Whilst various Britons languish in prison for expressing their thoughts about the crappy state of the nation or expressing ambivalence about the fate of invaders being immolated or about the failures of open borders and top down multiculturalism, it’s a good idea to remind ourselves just what is NOT landing people in gaol.

What’s not being sanctioned by the state or immediately shut down with robust force are the Imams and preachers in Britain’s mosques, no matter what hate filled filth comes out of their mouths. There is no state sanction of or even interest and attention in those who call for the death of Jews, including British Jews, not even when these speakers are cheerleaders for genocide or call for jihad against Jews and the West and are doing so on the premises of mosques that have a long history of hosting wrong’uns.

Shortly before October 7th of this year, the anniversary of the Hamas Islamic Pogrom against Israelis there was a speaker at the East London Mosque, a premises that is no stranger to the sort of extremists that this country really doesn’t need, ranting about Israel and calling Israel, a ‘genocidal Zionist project’ and who called for Muslims to ‘unite against the enemies’ (that’s you and me and the rest of the West if you haven’t already guessed.)

The Daily Telegraph said:

An Islamic preacher called Israel a “racist European Zionist project” in a sermon to worshippers at a London mosque days before the first anniversary of the Oct 7 attacks.

Speaking at the East London Mosque, in Tower Hamlets, Imam Shaykh Muzzammil Ahmad described the Jewish state as “genocidal” and a “project of colonialism”..

The remarks sparked fury, with the preacher accused of promoting “anti-Jewish racism” one year after Hamas murdered 1,200 Israeli civilians and took hundreds more hostage in the worst massacre of Jews since the Holocaust.

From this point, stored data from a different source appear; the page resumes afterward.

/-- D, A and B of a floating instruction (R116). -/
def descFp (f : Frame) (op minor : Nat) (mod : BitVec 7) : Desc :=
  { Desc.mk0 f op minor mod with
    d := some .dst1, a := some .fsrc, b := f.posB .fsrc, iUse := f.isL }

/-- D, A, B and C of a floating instruction (R116). -/
def descFp3 (f : Frame) (op minor : Nat) (mod : BitVec 7) : Desc :=
  { descFp f op minor mod with c := f.posC .fsrc }

/-- D and A of a floating instruction. -/
def descFp1 (f : Frame) (op minor : Nat) (mod : BitVec 7) : Desc :=
  { Desc.mk0 f op minor mod with d := some .dst1, a := some .fsrc }

/-- Width in bits of a `cvt` type; a slot's format is known only at execution. -/
def CvtTy.bits : CvtTy → Nat
  | .f32 => 32 | .f16 => 16 | .bf16 => 16 | .e4m3 => 8 | .e5m2 => 8 | .s8 => 8 | .z8 => 8 | .s16 => 16 | .z16 => 16
  | .s32 => 32 | .z32 => 32 | .s64 => 64 | .z64 => 64 | .slot => 8

/-- The source position of `cvt` by its type (R39, R125). -/
def CvtTy.pos : CvtTy → Pos
  | .f32 => .fsrc | .f16 => .fsrc | .bf16 => .fsrc | .e4m3 => .nsrc | .e5m2 => .nsrc
  | .s64 => .src2 | .z64 => .src2 | _ => .src1

/-- The conditions of R125. -/
def cvtOk (f : Frame) (dt st : CvtTy) (rnd : Rnd) (sat ftz : Bool) (sel : BitVec 2) (slot : BitVec 3) : Bool :=
  !(dt == .slot && st == .slot) &&
  (!f.isS || (dt != .slot && st == .f32 && !ftz && sel == 0 && slot == 0)) &&
  (match st.bits with | 8 => true | 16 => sel.toNat < 2 | _ => sel == 0) &&
  (!(dt == .slot || st == .slot) || rnd == .rne) &&
  !(st == .slot && sat)

/-- X of `cvt` (R125). -/
def cvtX (f : Frame) (st : CvtTy) (ftz : Bool) (sel : BitVec 2) (slot : BitVec 3) : BitVec 21 :=
  if f.isS then 0 else 0#11 ++ sel ++ boolBit ftz ++ slot ++ st.toBits

/-- MOD of R151. -/
def memMod (m : MemMod) (win : Bool) : BitVec 7 := m.wid.toBits ++ m.ord.toMem ++ boolBit win ++ boolBit m.ixs

/-- Scopes from `.wav` to `.sys` (R153). -/
def Scope.wavToSys (s : Scope) : Bool := s != .thr
/-- `.wav` and `.cor` (R153). -/
def Scope.wavCor (s : Scope) : Bool := s == .wav || s == .cor
/-- Scopes from `.wav` to `.dev` (R200). -/
def Scope.wavToDev (s : Scope) : Bool := s != .thr && s != .peer && s != .host && s != .sys

/-- The control word R152 gives: SCOPE 0 exactly with plain ordering, the row's scopes otherwise, and in the S form
the family's default scope and the scale 1. -/
def memCtlOk (f : Frame) (m : MemMod) (scopes : Scope → Bool) (dflt : Scope) : Bool :=
  (if m.ord == .plain then m.ctl.scope == .thr else scopes m.ctl.scope) &&
  (!f.isS || (m.ctl.sc == .x1 && m.ctl.scope == (if m.ord == .plain then Scope.thr else dflt)))

/-- The destination of a load (R153). -/
def loadDst (w : Wid) : Pos :=
  match w with
  | .b64 => ⟨.dst, 2, 2, [.v, .zero, .s, .p, .k]⟩
  | .b128 => .dst4
  | _ => ⟨.dst, 1, 1, [.v, .zero, .s, .p, .k]⟩

/-- The data source of a store (R153). -/
def storeSrc (w : Wid) : Pos :=
  match w with
  | .b64 => .pairLit
  | .b128 => ⟨.src, 4, 4, [.v, .lit]⟩
  | _ => ⟨.src, 1, 1, [.v, .lit, .s, .sr, .p, .k]⟩

/-- A load or store of majors 0x50 to 0x52 and 0xA1 (R151 to R153). -/
def descMem (f : Frame) (op minor : Nat) (m : MemMod) (win ok : Bool) (d : Option Pos) (a : Pos) (b : Option Pos) :
    Desc :=
  { Desc.mk0 f op minor (memMod m win) with
    cRaw := if f.isS then 0 else m.ctl.toBits
    ok := ok, d := d, a := some a, b := b, xUse := !f.isS }

/-- Orderings of a load, and of a store (R153). -/
def Ord.loadOrd (o : Ord) : Bool := o == .plain || o == .rlx || o == .acq
/-- Orderings of a store (R153). -/
def Ord.storeOrd (o : Ord) : Bool := o == .plain || o == .rlx || o == .rel

/-- MOD of R248. -/
def atomMod (op : AtomOp) (ty : AtomTy) (b53 : Bool) : BitVec 7 := op.toBits ++ ty.toBits ++ boolBit b53

/-- The combinations of R251 for `atom` and `atom.s`. -/
def atomOpTy (op : AtomOp) (ty : AtomTy) : Bool :=
  match op with
  | .add | .min | .max => ty != .b32 && ty != .b64 && ty != .bf16
  | .and | .or | .xor | .exch => ty == .b32 || ty == .b64

/-- The scope and ordering of R249 and R250: the S form has offset 0, `.rlx` and the default scope. -/
def atomCtlOk (f : Frame) (c : AtomCtl) (scopes : Scope → Bool) (ords : List Ord) (dflt : Scope) : Bool :=
  scopes c.scope && ords.contains c.ord && (!f.isS || (c.off == 0 && c.ord == .rlx && c.scope == dflt))

/-- The orderings of a full atomic (R250). -/
def atomOrds : List Ord := [.ar, .rlx, .acq, .rel]
/-- The orderings of a memory-side operation without a result (R250). -/
def redOrds : List Ord := [.rlx, .rel]

/-- The operand position of an atomic's value by its type (R39, R250). -/
def AtomTy.pos (ty : AtomTy) : Pos :=
  match ty with
  | .f32 => .fsrc | .bf16 => .fsrc | .s64 => .src2 | .z64 => .src2 | .b64 => .src2 | _ => .src1

/-- An instruction of majors 0x60 to 0x63 (R248 to R250). -/
def descAtom (f : Frame) (op minor : Nat) (mod : BitVec 7) (ctl : AtomCtl) (ok : Bool) (d : Option Pos) (a b : Pos)
    (c : Option Pos) : Desc :=
  { Desc.mk0 f op minor mod with
    xRaw := if f.isS then 0 else ctl.toBits
    ok := ok, d := d, a := some a, b := some b, c := c }

/-- MOD of R200. -/
def syncMod (scope : Scope) (ord : SyncOrd) (rmt : Bool) : BitVec 7 := scope.toBits ++ ord.toBits ++ boolBit rmt

/-- A barrier instruction (R200). -/
def descBar (f : Frame) (minor : Nat) (mod : BitVec 7) (ok : Bool) (d b c : Option Pos) : Desc :=
  { Desc.mk0 f 0x70 minor mod with
    ok := ok, d := d, a := some .regLit, b := b, c := c, xUse := !f.isS }

/-- RMT of a row that admits it only in the Caller, and requires it there (R200). -/
def rmtCaller (u : Unit2) (rmt : Bool) : Bool := rmt == (u == .c)

/-- The matrix control word fields an instruction does not use are 0 (R230), as the M form is checked at decode. -/
def mcwOk (x : BitVec 21) (eng tile hnd : Bool) : Bool :=
  (eng || x.extractLsb' 19 2 == 0) && (tile || x.extractLsb' 12 7 == 0) && (hnd || x.extractLsb' 8 4 == 0)

/-- An instruction with a matrix control word (R230): X in the M form, field D in the S form. -/
def descMcw (f : Frame) (op minor : Nat) (mod : BitVec 7) (ok : BitVec 21 → Bool) (a b c : Option Pos) : Desc :=
  { Desc.mk0 f op minor mod with
    ok := f.isS || ok f.x
    d := if f.isS then some .cReg else none
    a := a, b := b, c := c, xUse := !f.isS }

/-- The CSR numbers of the device and the 32-bit registers each holds (R21, R133, R189, R211, R225, R287, R288, R337,
R408). -/
def csrWords (n : Nat) : Option Nat :=
  match n with
  | 0x000 | 0x021 | 0x100 | 0x110 | 0x111 | 0x112 | 0x113 | 0x200 | 0x201 | 0x203 | 0x600 | 0x800 | 0x805 => some 1
  | 0x010 | 0x011 | 0x012 | 0x020 | 0x202 | 0x400 | 0x401 | 0x402 | 0x403 | 0x404 | 0x405 | 0x406 | 0x407
  | 0x601 | 0x602 | 0x603 | 0x604 | 0x801 | 0x802 | 0x803 | 0x804 => some 2
  | _ => none

/-- The CSR number a coded CSR access names in X (R167). -/
def csrX (f : Frame) : Nat := (f.x.extractLsb' 0 12).toNat

/-- The registers of the data operand of a CSR access as decode knows it (R167). -/
def csrDataWords (f : Frame) : Nat := if f.isS then 1 else (csrWords (csrX f)).getD 1

/-- `csrw` (R167). -/
def descCsrw (f : Frame) (ok : Bool) : Desc :=
  { Desc.mk0 f 0xC0 1 0 with
    ok := ok && (f.isS || f.x.extractLsb' 12 9 == 0)
    a := some (.src (csrDataWords f))
    b := if f.isS then some .src1 else none
    xUse := !f.isS }

/-- The value a `csrw` writes is a literal with DISC set (R226). -/
def csrwDisc (f : Frame) : Bool :=
  match f.a with
  | .lit n => n.getLsbD 1
  | _ => false

/-- A present, texture or region operand list: an address in A or B with sext(X, 21) in the M form. -/
def descX (f : Frame) (op minor : Nat) (mod : BitVec 7) (d a b c : Option Pos) : Desc :=
  { Desc.mk0 f op minor mod with d := d, a := a, b := b, c := c, xUse := !f.isS }

/-- `rlaunch` (R357). -/
def descRlaunch (f : Frame) (opc : BitVec 3) (b : Option Pos) : Desc :=
  descX f 0x83 0 (0#4 ++ opc) (some .status) (some .pair) b none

On Monday night, the Charity Commission told The Telegraph that it would examine “concerns raised” about the sermon as part of an investigation into the mosque’s associated charitable trust.

A spokesman said: “The commission has an ongoing regulatory case into East London Mosque Trust over concerns about the charity’s governance and management. We will assess concerns raised about the sermon in question as part of this case.”

The mosque was previously criticised for publishing special condolences on the death of Yusuf al-Qaradawi, a hate preacher who praised Hitler and talked about killing “Allah’s enemies, the Jews”.

On Friday, Mr Ahmad called Israel a “genocidal Zionist project”, opening his sermon by quoting a passage from the Koran calling Muslims “the best nation”. He said the Muslim community was “as humiliated as it has ever been in its long, rich history” and followers of Islam must unite against the “enemies” who “seek oppression across the globe”.

What this preacher and many of the other preachers who have graced the pulpit of the East London Mosque has done is far more deserving of being classed as incitement to violence than much of what has been said by non-Muslims and which has landed them in deep trouble. The stark difference in how Islamic words of violence and hate are treated and similar words from other groups is treated is remarkably two tier looking. Maybe it is?